1 Introduction Python Programming For Data Science
1 Introduction Python Programming For Data Science
The programming requirements of data science demands a very versatile yet flexible language which is simple
to write the code but can handle highly complex mathematical processing. Python is most suited for such
requirements as it has already established itself both as a language for general computing as well as scientific
computing. Moreover it is being continuously upgraded in form of new addition to its plethora of libraries
aimed at different programming requirements. The following are features of python which makes it the
preferred language for data science.
i) A simple and easy to learn language which achieves result in fewer lines of code than other similar
languages like R. Its simplicity also makes it robust to handle complex scenarios with minimal code and
much less confusion on the general flow of the program.
ii) It is cross platform, so the same code works in multiple environments without needing any change. That
makes it perfect to be used in a multi-environment setup easily.
iii) It executes faster than other similar languages used for data analysis like R and MATLAB.
iv) Its excellent memory management capability, especially garbage collection makes it versatile in gracefully
managing very large volume of data transformation, slicing, dicing and visualization.
v) Python has got a very large collection of libraries which serve as special purpose analysis tools. E.g. NumPy
package deals with scientific computing and its array needs much less memory than the conventional python
list for managing numeric data. Also the number of such packages is continuously growing.
vi) Python has packages which can directly use the code from other languages like Java or C. This helps in
optimizing the code performance by using existing code of other languages, whenever it gives a better
result.
Python Machine Learning Ecosystem
The Python machine learning ecosystem is a collection of libraries that enable the developers to extract and
transform data, perform data wrangling operations, apply existing robust Machine Learning algorithms and also
develop custom algorithms easily. These libraries include numpy, scipy, pandas, scikit-learn, statsmodels,
tensorflow, keras, etc. The following is a description of these libraries:
1. PANDAS:- used for Data Analysis
2. NUMPY: - used for numerical analysis and formation i.e. for matrix and vector manipulation
3. MATPLOTLIB: - used for data visualization
4. SCIPY: - used for scientific computing
5. SEABORN: - used for data visualization
6. TENSORFLOW: - used in deep learning
7. SCIKIT-LEARN: - used in machine learning i.e. used as a source for many machine learning algorithms and
utilities
8. KERAS : - used for neural networks and deep learning
Setting Up a Python Environment
The starting step for the journey into the world of Data Science is the setup of the Python environment. You
have two options for setting up the environment:
• Install Python and the necessary libraries individually
• Use a pre-packaged Python distribution that comes with necessary libraries, e.g. Anaconda
Anaconda is a packaged compilation of Python along with a whole suite of a variety of libraries, including core
libraries which are widely used in Data Science. A major advantage of this distribution is that you don’t require
an elaborate setup and it works well on all flavors of operating systems and platforms, especially Windows,
which can often cause problems with installing specific Python packages.
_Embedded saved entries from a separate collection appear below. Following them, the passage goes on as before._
-- ==== Sys2Proof/Tests/Slice0.lean ====
section
/-! SUPPORT. Tests: expected values come from spec/95_test_vectors.md (named by their ids there), from the examples inside
the rules, or from the opcode table; and a witness for the hypotheses of every statement that has some. -/

namespace Sys2Proof.Tests

open Sys2Proof.Machine

/-! ## Helpers -/

/-- One command transaction, as one step. -/
def issue (cmd : Word32) (din : Word64) (s : State) : Host.Outcome State Fault Refusal :=
  step (s.withQueue [.issue cmd din])

/-- A field of the next state. -/
def field {α : Type} (f : State → α) : Host.Outcome State Fault Refusal → Option α
  | .next s => some (f s)
  | .fault _ => none
  | .refused _ => none

/-- Whether a decoding is this rejection. -/
def rejects (why : Reject) : Except Reject Instr → Bool
  | .ok _ => false
  | .error e => e = why

/-- Whether a decoding is this instruction. -/
def decodes (i : Instr) : Except Reject Instr → Bool
  | .ok j => j = i
  | .error _ => false

/-- A combiner right after CMB_INIT and the given declarations. -/
def combiner (start : BitVec 16) (rs : List Resolution) : State :=
  { State.reset with
    cact := true, cstart := start, cn := BitVec.ofNat 8 rs.length
    cres := Vector.ofFn fun k : Fin 255 => rs.getD k .ignore }

/-- A parser scanning from the first byte of a frame. -/
def parsing (bytes : List Byte) : State :=
  { State.reset with fb := Memory.writeBytes [] 0 bytes, flen := BitVec.ofNat 7 bytes.length, pstate := .scanning }

/-- A faulted machine. -/
def faulted : State := { State.reset with fault := true, err := .illegalCommand }

/-! ## Well-formedness: each check refuses an ill-formed term -/

theorem test_setlen_65_ill_formed : ¬(Instr.fbSetlen 65#7).WellFormed ∧ (Instr.fbSetlen 64#7).WellFormed := by decide

theorem test_init_0x30_ill_formed : ¬(Instr.cmbInit 0x30#8).WellFormed ∧ (Instr.cmbInit 0x20#8).WellFormed := by decide

/-! ## Decoding: the words of R71, R72 and of the opcode table, written out -/

theorem test_decode_control : decodes .reset (decodeCommand 0x00000001#32) := by decide

theorem test_decode_frame_port :
    decodes .fbClear (decodeCommand 0x00000002#32) ∧ decodes (.fbPut 3#6 0x7F#8) (decodeCommand 0x7F030003#32)
    ∧ decodes (.fbGet 63#6) (decodeCommand 0x003F0004#32) ∧ decodes (.fbSetlen 64#7) (decodeCommand 0x00400005#32) := by
  decide

theorem test_decode_frame_writer :
    decodes (.fbAppendRaw .int16) (decodeCommand 0x00000106#32)
    ∧ decodes (.fbAppendQ .int16 .velocity) (decodeCommand 0x00000907#32)
    ∧ decodes (.fbAppendQ .ignore .position) (decodeCommand 0x00000407#32) := by
  decide

theorem test_decode_quantizer :
    decodes (.qQuant .int32 .current) (decodeCommand 0x00003A10#32)
    ∧ decodes (.qDequant .int32 .pwm) (decodeCommand 0x00001A11#32) := by
  decide

theorem test_decode_combiner :
    decodes (.cmbInit 0x10#8) (decodeCommand 0x00100020#32) ∧ decodes (.cmbDecl .float) (decodeCommand 0x00000321#32)
    ∧ decodes .cmbStep (decodeCommand 0x00000022#32) ∧ decodes .cmbEnd (decodeCommand 0x00000023#32) := by
  decide

theorem test_decode_parser :
    decodes .prsInit (decodeCommand 0x00000030#32) ∧ decodes .prsNext (decodeCommand 0x00000031#32) := by
  decide

theorem test_decode_wire_multiplex :
    decodeWire 0x06#8 = .muxWrite 1#2 2#2 ∧ decodeWire 0x1C#8 = .muxRead 3#2 0#2 ∧ decodeWire 0x2B#8 = .muxReply 2#2 3#2 := by
  decide

theorem test_decode_wire_other :
    decodeWire 0x3A#8 = .muxError 0xA#4 ∧ decodeWire 0x40#8 = .tunnel 0#4 ∧ decodeWire 0x5F#8 = .nop 0xF#4
    ∧ decodeWire 0x61#8 = .unassigned6 1#4 ∧ decodeWire 0x72#8 = .unassigned7 2#4 ∧ decodeWire 0x83#8 = .unassigned8 3#4
    ∧ decodeWire 0x94#8 = .unassigned9 4#4 ∧ decodeWire 0xA5#8 = .unassignedA 5#4 ∧ decodeWire 0xB6#8 = .unassignedB 6#4
    ∧ decodeWire 0xC7#8 = .unassignedC 7#4 ∧ decodeWire 0xD8#8 = .unassignedD 8#4 ∧ decodeWire 0xE9#8 = .unassignedE 9#4
    ∧ decodeWire 0xFF#8 = .unassignedF 0xF#4 := by
  decide

/-- E1, E2, E3, W12, K23: one word per check of R73. -/
theorem test_illegal_words :
    rejects .reservedOpcode (decodeCommand 0x00000000#32) ∧ rejects .unusedBit (decodeCommand 0x00004002#32)
    ∧ rejects .reservedResolution (decodeCommand 0x00000510#32) ∧ rejects .lengthAbove64 (decodeCommand 0x00410005#32)
    ∧ rejects .illegalBase (decodeCommand 0x00300020#32) := by
  decide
The Anaconda distribution is widely
used across industry Data Science environments and it also comes with a wonderful IDE, Spyder (Scientific
Python Development Environment), besides other useful utilities like jupyter notebooks, the IPython console, it
comes with an excellent package management tool, conda.
Steps
You can follow the following steps to setup Python environment using Anaconda:
i) The first step is downloading the required installation package from https://www.anaconda.com/download/.
You can choose from Windows, Mac and Linux OS as per your requirement.
ii) Select the Python version you want to install on your machine. There you will get the options for 64-bit and
32-bit Graphical installer both.
iii) After selecting the OS and Python version, it will download the Anaconda installer on your computer. You
then need to double click the file and the installer will install Anaconda package.
Installing Libraries
In Python the preferred way to install additional libraries is using the pip installer. The basic syntax to install a
package from Python Package Index (PyPI) using pip is as follows:
This will install the required_package if it is present in PyPI. You can also use other sources other than PyPI to
install packages but that generally would not be required. The Anaconda distribution is already supplemented
with a plethora of additional libraries, hence it is very unlikely that we will need additional packages from other
sources.
Another way to install packages, limited to Anaconda, is to use the conda install command. This will install the
packages from the Anaconda package channels and is recommended it especially on Windows.
1. Jupyter Notebook
The Jupyter Notebook, formerly known as ipython notebooks is an interactive environment for running code
in the browser. It is a great tool for exploratory data analysis and is widely used by data scientists.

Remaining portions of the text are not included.